-- ==== Sys2Proof/Machine/Fetch.lean ====
section
/-!
DEFINITION. What the block does next. While a POLL is in progress it is the next row of the sync-search machine, or the
POLL's end (R7, R122); else it is the oldest thing the environment has issued (R52), admitted only from the agent and the
context the spec gives it (60_exceptions.md R249, R250).
-/
namespace Sys2Proof.Machine

/-- What a step finds to do. -/
inductive Fetched where
  /-- Run `i` on the state `t`, from which the instruction's own bytes have been taken. -/
  | run (i : Instr) (t : State)
  /-- End the POLL in progress. -/
  | endPoll (sc : Scan)
  /-- Construct the block anew, with the inputs behind the reset kept. -/
  | reset (qcap : Nat) (rest : List Input)
  /-- Nothing has been issued. -/
  | idle
  /-- What was issued is refused. -/
  | refuse (r : Refusal)
  deriving DecidableEq, Repr

/-- The agent an operation belongs to (R71, R249); none for a reserved word and for a row of the sync-search machine. -/
def agentOf : Instr → Option Agent
  | .submit _ => some .producer
  | .poll => some .consumer
  | .lastFrame => some .consumer
  | _ => none

/-- Whether an operation may not be issued from within the handling of a frame event: SUBMIT and POLL (R277). -/
def barredInHandler : Instr → Bool
  | .submit _ => true
  | .poll => true
  | _ => false

/-- Why a request is refused before its bytes are looked at: a second agent, or an overlapping operation (R250(d)).
Where both hold the second agent is named (DESIGN CHOICE, safe, log entry 26). -/
def refuseRequest (r : Request) : Option Refusal :=
  if r.port ≠ 0 then some .secondAgent
  else if r.context = .overlapping then some .overlappingOperation
  else none

/-- Why a decoded operation is refused to its issuer: re-entry (R250(e)) or the wrong agent (R250(f)). Where
both hold re-entry is named (DESIGN CHOICE, safe, log entry 26). -/
def refuseOperation (r : Request) (i : Instr) : Option Refusal :=
  if r.context = .inFrameHandler ∧ barredInHandler i = true then some .reentrantOperation
  else
    match agentOf i with
    | some a => if a = r.agent then none else some .wrongAgent
    | none => none

/-- The inputs after a command of `r` has been taken and `left` bytes of it are left over (R73; log entry 13). -/
def inputsAfter (r : Request) (left : List Byte) (rest : List Input) : List Input :=
  if left = [] then rest else .request { r with bytes := left } :: rest

/-- The next command of a request. The spec gives no order among the refusals of R250; where several hold the first of these is
named: second agent, overlapping operation, incomplete command, re-entry, wrong agent, and then the reserved word, in its
meaning (DESIGN CHOICE, safe, log entry 26). -/
def fetchRequest (s : State) (r : Request) (rest : List Input) : Fetched :=
  match refuseRequest r with
  | some e => .refuse e
  | none =>
    match decodeCommand r.bytes with
    | .error _ => .refuse .incompleteCommand
    | .ok (i, left) =>
      match refuseOperation r i with
      | some e => .refuse e
      | none => .run i { s with inputs := inputsAfter r left rest }

/-- The oldest input. -/
def fetchInput (s : State) : Fetched :=
  match s.inputs with
  | [] => .idle
  | .reset qcap :: rest => .reset qcap rest
  | .request r :: rest => fetchRequest s r rest

/-- The next row of a POLL in progress, or its end (R122). -/
def fetchRow (s : State) (sc : Scan) : Fetched :=
  if sc.done then .endPoll sc
  else
    match DecoderState.ofBits s.decoderState with
    | none => .refuse .decoderStateUnused
    | some d =>
      match decodeScan d (scanLeft sc) with
      | some i => .run i s
      | none => .endPoll sc

/-- What a step finds to do: a POLL in progress comes first, since an operation is atomic (R7; log entry 5). -/
def fetch (s : State) : Fetched :=
  match s.scan with
  | some sc => fetchRow s sc
  | none => fetchInput s

/-- A reset between two operations: everything is discarded (R272), what the environment issues after it is kept
(log entry 16). -/
def resetBlock (qcap : Nat) (rest : List Input) : Host.Outcome State Fault Refusal :=
  match construct qcap with
  | .next t => .next { t with inputs := rest }
  | .fault r => .fault r
  | .refused r => .refused r

/-- `s` with the command word `w`, and a payload of `LEN` zero bytes, as the oldest input, issued by the agent the
operation belongs to; no POLL is in progress (log entry 8). -/
def placeCommand (s : State) (w : Word16) : State :=
  let bytes := wordBytes w ++ List.replicate (cmdLen w).toNat 0#8
  let agent :=
    match decodeCommand bytes with
    | .ok (i, _) => (agentOf i).getD .consumer
    | .error _ => .consumer
  { s with
    scan := none
    decoderState := DecoderState.seekFirstSync.bits
    inputs := .request { agent := agent, port := 0, context := .normal, bytes := bytes } :: s.inputs }

/-- `s` with a POLL just started on a buffer whose oldest byte is `b` (log entry 8). -/
def placeByte (s : State) (b : Byte) : State := pollBegin { s with q := b :: s.q.drop 1 }

end Sys2Proof.Machine
end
____________
* [Work item]:
Based on the entries above, please state how many lines include "fetchRequest", leaving out everything else.

* [Your solution]:
2